Collected data entries
★ ★ ★ ★ ★

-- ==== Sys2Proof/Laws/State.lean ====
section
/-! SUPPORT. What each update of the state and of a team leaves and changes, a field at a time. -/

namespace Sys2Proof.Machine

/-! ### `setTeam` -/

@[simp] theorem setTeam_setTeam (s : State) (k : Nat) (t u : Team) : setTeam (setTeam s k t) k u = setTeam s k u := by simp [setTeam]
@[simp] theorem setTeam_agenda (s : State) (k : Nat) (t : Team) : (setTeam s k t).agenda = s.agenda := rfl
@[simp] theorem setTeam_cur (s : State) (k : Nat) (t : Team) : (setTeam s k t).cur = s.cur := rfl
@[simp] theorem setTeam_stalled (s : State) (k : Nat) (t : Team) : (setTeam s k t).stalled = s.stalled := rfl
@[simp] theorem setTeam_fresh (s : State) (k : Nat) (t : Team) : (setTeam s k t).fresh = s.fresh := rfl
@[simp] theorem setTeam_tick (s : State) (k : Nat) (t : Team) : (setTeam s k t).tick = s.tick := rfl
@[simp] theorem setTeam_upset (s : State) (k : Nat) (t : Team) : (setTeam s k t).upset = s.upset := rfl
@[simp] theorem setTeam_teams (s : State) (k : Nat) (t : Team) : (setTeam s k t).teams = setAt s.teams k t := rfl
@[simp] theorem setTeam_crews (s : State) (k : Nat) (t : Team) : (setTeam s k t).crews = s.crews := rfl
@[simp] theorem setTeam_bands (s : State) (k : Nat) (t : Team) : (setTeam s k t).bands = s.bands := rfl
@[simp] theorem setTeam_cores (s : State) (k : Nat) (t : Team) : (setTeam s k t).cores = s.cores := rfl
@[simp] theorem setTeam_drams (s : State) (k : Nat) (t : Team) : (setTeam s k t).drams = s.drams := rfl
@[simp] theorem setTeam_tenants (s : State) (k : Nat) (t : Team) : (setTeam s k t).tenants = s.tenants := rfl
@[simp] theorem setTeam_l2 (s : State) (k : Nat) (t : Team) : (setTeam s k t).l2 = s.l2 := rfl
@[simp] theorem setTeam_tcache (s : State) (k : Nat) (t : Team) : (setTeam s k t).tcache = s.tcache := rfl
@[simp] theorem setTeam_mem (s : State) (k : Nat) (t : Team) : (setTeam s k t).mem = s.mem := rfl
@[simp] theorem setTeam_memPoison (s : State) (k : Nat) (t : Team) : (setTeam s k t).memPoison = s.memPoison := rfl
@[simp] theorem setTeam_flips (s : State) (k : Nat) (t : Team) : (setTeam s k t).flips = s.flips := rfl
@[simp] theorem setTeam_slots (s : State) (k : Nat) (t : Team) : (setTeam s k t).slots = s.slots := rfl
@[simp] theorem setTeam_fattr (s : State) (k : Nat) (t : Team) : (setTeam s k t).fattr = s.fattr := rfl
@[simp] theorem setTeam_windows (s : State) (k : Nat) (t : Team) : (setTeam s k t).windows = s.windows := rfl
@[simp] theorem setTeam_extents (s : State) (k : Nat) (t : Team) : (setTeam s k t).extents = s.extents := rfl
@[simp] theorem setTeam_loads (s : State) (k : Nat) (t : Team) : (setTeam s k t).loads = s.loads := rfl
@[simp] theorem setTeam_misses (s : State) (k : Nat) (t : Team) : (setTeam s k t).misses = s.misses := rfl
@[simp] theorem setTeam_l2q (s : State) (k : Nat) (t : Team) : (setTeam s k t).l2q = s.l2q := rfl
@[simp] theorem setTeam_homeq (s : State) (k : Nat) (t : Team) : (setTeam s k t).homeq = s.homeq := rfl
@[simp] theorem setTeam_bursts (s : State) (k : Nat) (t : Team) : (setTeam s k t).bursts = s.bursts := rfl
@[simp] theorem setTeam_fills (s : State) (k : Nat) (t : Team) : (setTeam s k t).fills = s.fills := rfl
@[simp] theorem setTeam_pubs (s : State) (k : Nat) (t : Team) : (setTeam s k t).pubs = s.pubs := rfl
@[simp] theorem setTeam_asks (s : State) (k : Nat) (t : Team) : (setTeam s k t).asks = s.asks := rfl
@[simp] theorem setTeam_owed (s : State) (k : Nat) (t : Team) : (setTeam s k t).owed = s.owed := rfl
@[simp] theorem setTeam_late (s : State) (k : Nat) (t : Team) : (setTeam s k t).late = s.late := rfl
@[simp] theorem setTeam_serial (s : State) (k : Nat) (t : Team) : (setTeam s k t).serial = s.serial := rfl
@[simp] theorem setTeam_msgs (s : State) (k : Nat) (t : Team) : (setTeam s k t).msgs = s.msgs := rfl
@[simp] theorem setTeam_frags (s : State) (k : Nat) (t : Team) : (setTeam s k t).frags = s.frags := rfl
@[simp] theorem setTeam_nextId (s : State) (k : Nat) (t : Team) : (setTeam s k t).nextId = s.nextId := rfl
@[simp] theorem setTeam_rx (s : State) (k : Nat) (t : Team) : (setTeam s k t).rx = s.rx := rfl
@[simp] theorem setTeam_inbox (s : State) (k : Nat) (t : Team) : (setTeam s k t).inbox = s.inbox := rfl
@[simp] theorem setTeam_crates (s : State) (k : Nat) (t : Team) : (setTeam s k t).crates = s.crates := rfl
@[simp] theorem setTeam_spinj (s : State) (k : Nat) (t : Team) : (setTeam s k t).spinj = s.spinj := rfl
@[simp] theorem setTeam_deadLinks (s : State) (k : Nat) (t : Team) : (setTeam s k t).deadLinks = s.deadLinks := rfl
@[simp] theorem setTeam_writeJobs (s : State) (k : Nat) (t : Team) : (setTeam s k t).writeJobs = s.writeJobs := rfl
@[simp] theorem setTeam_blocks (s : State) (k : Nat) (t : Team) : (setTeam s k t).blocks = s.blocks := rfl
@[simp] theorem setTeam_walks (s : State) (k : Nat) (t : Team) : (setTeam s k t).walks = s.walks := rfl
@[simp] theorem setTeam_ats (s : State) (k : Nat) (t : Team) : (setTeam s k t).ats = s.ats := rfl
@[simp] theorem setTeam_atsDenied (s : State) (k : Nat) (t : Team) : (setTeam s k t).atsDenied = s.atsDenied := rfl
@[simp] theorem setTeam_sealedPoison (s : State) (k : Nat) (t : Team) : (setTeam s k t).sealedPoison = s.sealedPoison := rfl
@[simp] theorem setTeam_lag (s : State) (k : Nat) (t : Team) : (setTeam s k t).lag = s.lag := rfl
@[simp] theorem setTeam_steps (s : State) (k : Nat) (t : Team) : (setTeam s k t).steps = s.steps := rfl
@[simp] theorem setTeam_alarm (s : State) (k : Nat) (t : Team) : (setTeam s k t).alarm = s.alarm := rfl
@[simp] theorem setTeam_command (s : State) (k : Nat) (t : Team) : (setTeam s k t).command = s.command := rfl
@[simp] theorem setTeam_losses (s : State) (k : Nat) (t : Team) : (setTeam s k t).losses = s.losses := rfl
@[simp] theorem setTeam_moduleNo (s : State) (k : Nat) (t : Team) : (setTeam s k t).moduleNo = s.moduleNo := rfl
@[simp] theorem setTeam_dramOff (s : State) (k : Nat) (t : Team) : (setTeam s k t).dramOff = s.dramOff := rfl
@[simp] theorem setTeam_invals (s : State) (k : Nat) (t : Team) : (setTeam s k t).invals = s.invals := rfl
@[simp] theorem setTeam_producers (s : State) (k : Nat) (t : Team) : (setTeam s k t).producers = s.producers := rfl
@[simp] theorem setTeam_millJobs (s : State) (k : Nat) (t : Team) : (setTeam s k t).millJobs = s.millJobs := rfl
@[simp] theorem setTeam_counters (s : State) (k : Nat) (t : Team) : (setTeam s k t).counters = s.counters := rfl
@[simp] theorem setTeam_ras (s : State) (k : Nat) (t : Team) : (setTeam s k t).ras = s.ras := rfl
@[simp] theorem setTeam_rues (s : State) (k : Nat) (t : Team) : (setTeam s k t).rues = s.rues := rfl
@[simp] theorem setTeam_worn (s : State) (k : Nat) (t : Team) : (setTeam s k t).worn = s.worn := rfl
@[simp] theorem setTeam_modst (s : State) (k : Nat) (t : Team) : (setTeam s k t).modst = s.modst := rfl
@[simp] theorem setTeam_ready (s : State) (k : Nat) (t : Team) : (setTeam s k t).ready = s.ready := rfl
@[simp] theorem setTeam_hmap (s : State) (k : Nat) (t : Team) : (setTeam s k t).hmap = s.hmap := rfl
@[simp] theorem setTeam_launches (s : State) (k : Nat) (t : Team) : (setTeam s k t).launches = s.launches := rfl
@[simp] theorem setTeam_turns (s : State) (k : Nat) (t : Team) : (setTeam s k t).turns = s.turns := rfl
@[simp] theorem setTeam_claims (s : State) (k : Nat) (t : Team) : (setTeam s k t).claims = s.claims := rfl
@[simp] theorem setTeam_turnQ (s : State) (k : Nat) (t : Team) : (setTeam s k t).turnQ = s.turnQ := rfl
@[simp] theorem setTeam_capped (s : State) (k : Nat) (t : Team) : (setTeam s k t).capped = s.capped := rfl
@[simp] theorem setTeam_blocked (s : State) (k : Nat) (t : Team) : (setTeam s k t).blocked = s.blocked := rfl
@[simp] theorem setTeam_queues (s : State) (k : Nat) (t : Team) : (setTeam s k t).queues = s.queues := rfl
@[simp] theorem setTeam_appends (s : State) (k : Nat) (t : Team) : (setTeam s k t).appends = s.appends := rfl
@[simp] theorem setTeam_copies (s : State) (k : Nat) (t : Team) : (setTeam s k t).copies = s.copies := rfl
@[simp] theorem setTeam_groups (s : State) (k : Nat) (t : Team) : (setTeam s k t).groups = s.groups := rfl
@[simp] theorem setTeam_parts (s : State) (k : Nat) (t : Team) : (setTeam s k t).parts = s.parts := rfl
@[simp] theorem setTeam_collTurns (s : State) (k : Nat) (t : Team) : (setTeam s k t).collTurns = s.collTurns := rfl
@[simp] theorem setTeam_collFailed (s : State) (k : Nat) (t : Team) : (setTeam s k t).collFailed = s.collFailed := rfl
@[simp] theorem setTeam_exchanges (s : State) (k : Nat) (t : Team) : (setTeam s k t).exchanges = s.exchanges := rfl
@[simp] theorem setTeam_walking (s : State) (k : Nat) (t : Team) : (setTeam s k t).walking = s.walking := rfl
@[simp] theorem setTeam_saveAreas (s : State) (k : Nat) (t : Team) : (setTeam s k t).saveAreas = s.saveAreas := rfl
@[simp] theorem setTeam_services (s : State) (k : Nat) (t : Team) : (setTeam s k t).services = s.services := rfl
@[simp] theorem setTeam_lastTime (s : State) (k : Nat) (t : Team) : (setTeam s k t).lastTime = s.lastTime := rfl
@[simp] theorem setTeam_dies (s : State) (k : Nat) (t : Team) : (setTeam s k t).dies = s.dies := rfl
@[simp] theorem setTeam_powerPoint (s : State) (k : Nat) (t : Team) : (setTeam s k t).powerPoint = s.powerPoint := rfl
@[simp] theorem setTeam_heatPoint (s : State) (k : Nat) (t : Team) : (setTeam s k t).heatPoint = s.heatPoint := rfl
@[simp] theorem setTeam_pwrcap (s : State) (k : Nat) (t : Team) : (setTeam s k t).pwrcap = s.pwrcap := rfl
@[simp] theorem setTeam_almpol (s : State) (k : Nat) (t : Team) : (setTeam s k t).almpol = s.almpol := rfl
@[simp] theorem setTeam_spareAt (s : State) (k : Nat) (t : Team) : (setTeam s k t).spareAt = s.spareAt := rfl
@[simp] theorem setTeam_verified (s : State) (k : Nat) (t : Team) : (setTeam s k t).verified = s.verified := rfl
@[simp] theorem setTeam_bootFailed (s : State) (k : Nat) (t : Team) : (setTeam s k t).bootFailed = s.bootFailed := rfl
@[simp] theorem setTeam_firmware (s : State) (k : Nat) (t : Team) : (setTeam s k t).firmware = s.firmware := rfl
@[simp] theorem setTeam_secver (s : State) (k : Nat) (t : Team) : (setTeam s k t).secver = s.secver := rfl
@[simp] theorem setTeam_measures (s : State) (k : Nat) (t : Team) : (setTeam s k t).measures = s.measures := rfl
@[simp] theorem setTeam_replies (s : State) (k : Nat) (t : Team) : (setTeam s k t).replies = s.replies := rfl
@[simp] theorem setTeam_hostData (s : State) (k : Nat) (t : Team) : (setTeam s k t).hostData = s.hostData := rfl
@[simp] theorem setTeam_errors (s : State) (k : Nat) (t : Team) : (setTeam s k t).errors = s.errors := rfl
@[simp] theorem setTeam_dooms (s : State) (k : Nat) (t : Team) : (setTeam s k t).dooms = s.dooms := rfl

★ ★ ★ ★ ★

PROBLEM STATEMENT - In the entries above, take the line containing "s.hostData := rfl" and each later line through the last, and repeat them exactly. Output nothing else.

RESULT OF THIS TASK -
@[simp] theorem setTeam_hostData (s : State) (k : Nat) (t : Team) : (setTeam s k t).hostData = s.hostData := rfl
@[simp] theorem setTeam_errors (s : State) (k : Nat) (t : Team) : (setTeam s k t).errors = s.errors := rfl
@[simp] theorem setTeam_dooms (s : State) (k : Nat) (t : Team) : (setTeam s k t).dooms = s.dooms := rfl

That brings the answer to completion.